(Records from a data collection)
■ ■ ■

/-! ### Moving a piece (R213 to R220) -/

/-- Move a piece: elements in ascending order, then poison, counters and snoop taps. -/
def movePiece (s : State) (n : CoreId) (q : Fin 2) (d : RDesc) (els : List El) : State :=
  let x := (coreAt s n).rq[q]
  let m := els.foldl (moveEl s (coreOwner s n) n d x (fun _ => true)) { mem := s.mem, snap := x.snap }
  let p := settlePoison m x
  let psn := m.written.any (fun w => w.2.2)
  let s := dropStalls { s with mem := p.1 } (.racking n q)
  let s := setRq s n q { x with poisoned := x.poisoned || psn, mstall := false, snap := m.snap, clean := p.2 }
  let s := if psn then fbit s (rkgReg n.val 0) 14 else s
  let s := fincr s (rkgReg n.val 0x68) 63 0 (cdiv m.bits 8)
  chkFeed s n q d.tag.toNat m.fed m.out (decide (d.kind ≠ 3 ∧ (tileOf d.ta).format = .e2m1))
    (decide ((tileOf d.tb).format = .e2m1))

/-! ### What a queue does (R210, R211, R216, R221 to R227) -/

/-- May the queues of a core start or go on? A pre-emption stops them until the context is restored. -/
def rackingRuns (s : State) (n : CoreId) (q : Fin 2) : Bool :=
  deviceRuns s && !(coreAt s n).rq[q].held && (match (coreAt s n).state with
    | .run | .wait | .stopped | .halted => true
    | _ => false)

/-- Is the core's Gallery being torn down? Nothing starts then. -/
def tornDown (s : State) (n : CoreId) : Bool :=
  match coreOwner s n with
  | none => true
  | some g => decide (s.gal[g].tear ≠ .none)

/-- DESCRIPTOR_START: the next entry is read and checked as it now stands (R210, R211). -/
def execDescriptorStart (n : CoreId) (q : Fin 2) (s : State) : Outc :=
  let x := (coreAt s n).rq[q]
  .next (if rackingRuns s n q && !tornDown s n && x.cur.isNone && !x.reload && decide (doneCount s n q < enqCount s n q) then
      match parseEntry s.mem (ringSlot s n q (doneCount s n q)) with
      | none => writeRecord s n q 0x05
      | some d =>
        if rackChecks s n d 0 0 = [] then setRq { s with free := s.free + 1 } n q { cur := some d, seed := s.free }
        else writeRecord s n q 0x05
    else s)

/-- Progress moves past `k` elements of the row. -/
def progressBy (s : State) (n : CoreId) (q : Fin 2) (d : RDesc) (k : Nat) : State :=
  let x := (coreAt s n).rq[q]
  if d.width ≤ x.elem + k then setRq s n q { x with row := x.row + 1, elem := 0, idx := none }
  else setRq s n q { x with elem := x.elem + k }

/-- The piece at the progress point, for index `idx`. -/
def runPiece (s : State) (n : CoreId) (q : Fin 2) (d : RDesc) (idx : Nat) : State :=
  let x := (coreAt s n).rq[q]
  let els := d.piece idx x.row x.elem
  match pieceBad s (coreOwner s n) n els with
  | some (.readOnly, a, _) => rackingDenied s n q a
  | some (.migrating, a, w) => rackingStall s n q a w
  | some (.fmapUe, a, w) => rackingStop s n q 4 a w
  | some (_, a, w) => rackingStop s n q 1 a w
  | none => progressBy (movePiece s n q d els) n q d els.length

/-- Is the list entry of this row still to be read? -/
def needsIndex (d : RDesc) (x : RQueue) : Bool :=
  (decide (d.kind = 1) || decide (d.kind = 2)) && decide (x.row < d.count) && x.idx.isNone

/-- RACKING_PIECE: the next piece is translated and moved, or a rejected list position is passed (R216, R223). The
queue pair acts for its context in the Cask and Reserve lines that it reads, and may meet an error in one (R387, R389). -/
def execRackingPiece (n : CoreId) (q : Fin 2) (s : State) (line : LineErr := {}) : Outc :=
  .next (match (coreAt s n).rq[q].cur with
    | none => s
    | some d =>
      if rackingRuns s n q && !(coreAt s n).rq[q].tfault && decide ((coreAt s n).rq[q].row < d.rows) then
        let s := unitMet s n line true
        let x := (coreAt s n).rq[q]
        if needsIndex d x then
          match listEntry s n d x.row with
          | (none, p) =>
            setRq s n q { x with row := x.row + 1, elem := 0, reject := x.reject + 1, poisoned := x.poisoned || p }
          | (some i, _) => runPiece (setRq s n q { x with idx := some i }) n q d i
        else runPiece s n q d (x.idx.getD 0)
      else s)

/-- A core whose Gallery waits for its descriptors goes on with the teardown (Table 13-7). -/
def afterRecord (s : State) (n : CoreId) : State :=
  match coreOwner s n with
  | none => s
  | some g => if s.gal[g].tear = .draining ∧ rackingBusy s g = false then teardownFinish s g else s

/-- DESCRIPTOR_COMPLETE: every piece is done; the record is written (R221). -/
def execDescriptorComplete (n : CoreId) (q : Fin 2) (s : State) : Outc :=
  let x := (coreAt s n).rq[q]
  .next (match x.cur with
    | none => s
    | some d =>
      if rackingRuns s n q && !x.tfault && decide (d.rows ≤ x.row) then
        afterRecord (writeRecord s n q (if x.reject = 0 then 0x00 else 0x01)) n
      else s)

/-- A refused write or command (R229). -/
def rkgBad (s : State) (n : CoreId) : State := fbit s (rkgReg n.val 0) 15

/-- RKG_RESUME: a stopped descriptor goes on from its progress (R224). -/
def execRkgResume (n : CoreId) (q : Fin 2) (s : State) : Outc :=
  let x := (coreAt s n).rq[q]
  .next (if x.tfault then setRq s n q { x with tfault := false, fault := none } else rkgBad s n)

/-- RKG_FAIL: a stopped descriptor ends with FAILED_TRANSLATION (R224). -/
def execRkgFail (n : CoreId) (q : Fin 2) (s : State) : Outc :=
  .next (if (coreAt s n).rq[q].tfault then afterRecord (writeRecord s n q 0x03) n else rkgBad s n)

/-- RKG_KILL: KILLED records for the active descriptor and all behind it (R227). -/
def execRkgKill (n : CoreId) (q : Fin 2) (s : State) : Outc :=
  .next (afterRecord (killRacking 257 s n q) n)

/-- Is a value of RKG_RING legal (Table 7-11)? -/
def ringLegal (v : Word) : Bool :=
  decide (v = 0) ||
    (let win := bits v 31 30
     let base := bits v 23 8 * 256
     let size := 256 * 2 ^ bits v 3 0
     decide ((win = 1 ∨ win = 2) ∧ 2 ≤ bits v 3 0 ∧ bits v 3 0 ≤ 8 ∧ base % size = 0
       ∧ base + size ≤ (if win = 1 then 0x600000 else 0x1000000)))

/-- RKG_RING_WRITE: the ring is placed and its counts restart, if the queue is idle (R229). Reserved bits are
not written. -/
def execRkgRingWrite (n : CoreId) (q : Fin 2) (v : Word) (s : State) : Outc :=
  let w := v &&& 0xC0FFFF0F
  .next (if ringLegal w && decide (enqCount s n q = doneCount s n q) && !(coreAt s n).rq[q].tfault then
      let s := rset s (rkgReg n.val (8 + 8 * q.val)) w
      let s := rset (rset (rset s (enqOff n q) 0) (doneOff n q) 0) (faddrOff n q) 0
      setRq s n q { (coreAt s n).rq[q] with row := 0, elem := 0 }
    else rkgBad s n)

/-- RKG_STATUS as it reads (Table 7-11). -/
def rkgQ (x : RQueue) : Nat :=
  let act := x.cur.isSome || x.reload
  8 * b1 x.tfault + 4 * b1 x.mstall + 2 * b1 (x.held && act) + b1 act
def rkgStatus (s : State) (n : CoreId) : Word :=
  rget s (rkgReg n.val 0) ||| mkWord [(8, rkgQ (coreAt s n).rq[1]), (0, rkgQ (coreAt s n).rq[0])]

/-- RKG_SCHED_STATUS.ACTIVE. -/
def rkgActive (s : State) : Nat :=
  (allCores.flatMap (fun n => [(coreAt s n).rq[0], (coreAt s n).rq[1]])).countP (fun x => x.cur.isSome || x.reload)

end Sys2Proof.Machine
end

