/-- LNK_CODEC of the encoding port (Table 9-12). -/
def codecCount (s : State) (port : Nat) (e : Enc) : State :=
  if 12 ≤ port then s
  else fincr (fincr s (lnkReg port 0x50) 31 0 e.flush) (lnkReg port 0x50) 63 32 e.nanBlk

/-- Does a NaN event of an operation belong to a Codec? -/
def CollOp.unit (o : CollOp) : Nat := if o.fn.codec then 5 else 4

/-! ### Translation of a task (R320) -/

/-- The access that stalls, or ends, a task. -/
def taskBad (s : State) (g : Gal) (o : CollOp) (t : Task) (reads writes : Bool) : Option (Xlate × Nat × Bool) :=
  (if reads then collBad s g o.cluster false (o.src.units (o.srcAt t) t.ch.cnt) else none)
  <|> (if writes then collBad s g o.cluster true (o.dst.units (o.dstAt t) t.ch.cnt) else none)

/-- COL_SLICE_FAULT shows the first stalled operation of a slice. -/
def showStall (s : State) (i : Fin 4) : State :=
  match s.slices[i] with
  | [] => s
  | k :: _ =>
    rset s (colSlice i.val 8) (mkWord [(63, b1 k.write), (60, k.gal.val), (56, k.q.val), (52, k.cls), (0, k.addr % 2 ^ 48)])

/-- The operation stalls on a translation fault: TFAULT, the register, and the queue's entry (Table 13-4). -/
def sliceFault (s : State) (g : Gal) (q : Fin 16) (o : CollOp) (cls a : Nat) (write : Bool) : State :=
  let i := sliceOf q
  let s := modOp s g q o.num (fun x => { x with stalled := true })
  let s := showStall { s with slices := s.slices.set i (s.slices[i] ++ [⟨g, q, cls, write, a⟩]) } i
  report s { kind := 3, cls := 0, unit := 4, gal := some g, core := some o.core
             d0 := mkWord [(0, cls), (8, 2), (16, q.val)], d1 := BitVec.ofNat 64 a, d2 := o.pc }

/-- FMAP_UE of a slice's access: the error escalates (R255, R320). -/
def fmapLost (s : State) (g : Gal) (q : Fin 16) (o : CollOp) (a : Nat) : State :=
  let e : Err := { kind := 3, cls := 0, unit := 4, gal := some g, core := some o.core
                   d0 := mkWord [(0, 4), (8, 2), (16, q.val)], d1 := BitVec.ofNat 64 a, d2 := o.pc }
  report s (e.ofWalk 4)

/-- A failing access of a task (R320). -/
def taskStop (s : State) (g : Gal) (q : Fin 16) (o : CollOp) (x : Xlate × Nat × Bool) : State :=
  match x with
  | (.readOnly, _, _) => collFail s g q o stPermission
  | (.fmapUe, a, _) => fmapLost (collFail s g q o stTranslation) g q o a
  | (.migrating, a, w) => addStall s (.slice (sliceOf q)) g a w false q.val
  | (_, a, w) => sliceFault s g q o 1 a w

/-! ### Tasks -/

/-- The task is done. -/
def taskDone (s : State) (g : Gal) (q : Fin 16) (num i : Nat) : State :=
  modOp s g q num (fun o => { o with done := o.done ++ [i] })

/-- Packets passed on: kept until the member's READY has arrived. -/
def passOn (s : State) (g : Gal) (q : Fin 16) (o : CollOp) (t : Task) (phase : Nat) (bs : List Byte) (psn : Bool) : State :=
  match t.fwd with
  | none => s
  | some (k, step) =>
    let ps := dataPackets s g q o t.ch k step phase (o.pfmt phase) bs psn
    modOp s g q o.num (fun x => { x with held := x.held ++ ps.map (fun p => (k, p)) })

/-- The payload written at the destination: bytes unchanged, or SF16 decoded into an FP32 tensor (R316). -/
def writePayload (s : State) (g : Gal) (o : CollOp) (t : Task) (port : Nat) (bs : List Byte) (psn : Bool) : State :=
  if o.isReduce && o.fn.codec && decide (o.dst.format = .f32) then
    let v := sfDecodeAll bs t.ch.cnt
    collNan (writeChunk s g o.cluster o.dst (o.dstAt t) t.ch.cnt (packUnits 32 v.codes) psn) g o 5 t.step port t.ch v.events
  else writeChunk s g o.cluster o.dst (o.dstAt t) t.ch.cnt bs psn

■ ■ ■

• Work instruction: Using the entries shown above, reproduce verbatim the lines from the line bearing "<|> (if writes" to the line bearing "is done. -/", inclusive.

• Reply:
  <|> (if writes then collBad s g o.cluster true (o.dst.units (o.dstAt t) t.ch.cnt) else none)

/-- COL_SLICE_FAULT shows the first stalled operation of a slice. -/
def showStall (s : State) (i : Fin 4) : State :=
  match s.slices[i] with
  | [] => s
  | k :: _ =>
    rset s (colSlice i.val 8) (mkWord [(63, b1 k.write), (60, k.gal.val), (56, k.q.val), (52, k.cls), (0, k.addr % 2 ^ 48)])

/-- The operation stalls on a translation fault: TFAULT, the register, and the queue's entry (Table 13-4). -/
def sliceFault (s : State) (g : Gal) (q : Fin 16) (o : CollOp) (cls a : Nat) (write : Bool) : State :=
  let i := sliceOf q
  let s := modOp s g q o.num (fun x => { x with stalled := true })
  let s := showStall { s with slices := s.slices.set i (s.slices[i] ++ [⟨g, q, cls, write, a⟩]) } i
  report s { kind := 3, cls := 0, unit := 4, gal := some g, core := some o.core
             d0 := mkWord [(0, cls), (8, 2), (16, q.val)], d1 := BitVec.ofNat 64 a, d2 := o.pc }

/-- FMAP_UE of a slice's access: the error escalates (R255, R320). -/
def fmapLost (s : State) (g : Gal) (q : Fin 16) (o : CollOp) (a : Nat) : State :=
  let e : Err := { kind := 3, cls := 0, unit := 4, gal := some g, core := some o.core
                   d0 := mkWord [(0, 4), (8, 2), (16, q.val)], d1 := BitVec.ofNat 64 a, d2 := o.pc }
  report s (e.ofWalk 4)

/-- A failing access of a task (R320). -/
def taskStop (s : State) (g : Gal) (q : Fin 16) (o : CollOp) (x : Xlate × Nat × Bool) : State :=
  match x with
  | (.readOnly, _, _) => collFail s g q o stPermission
  | (.fmapUe, a, _) => fmapLost (collFail s g q o stTranslation) g q o a
  | (.migrating, a, w) => addStall s (.slice (sliceOf q)) g a w false q.val
  | (_, a, w) => sliceFault s g q o 1 a w

/-! ### Tasks -/

/-- The task is done. -/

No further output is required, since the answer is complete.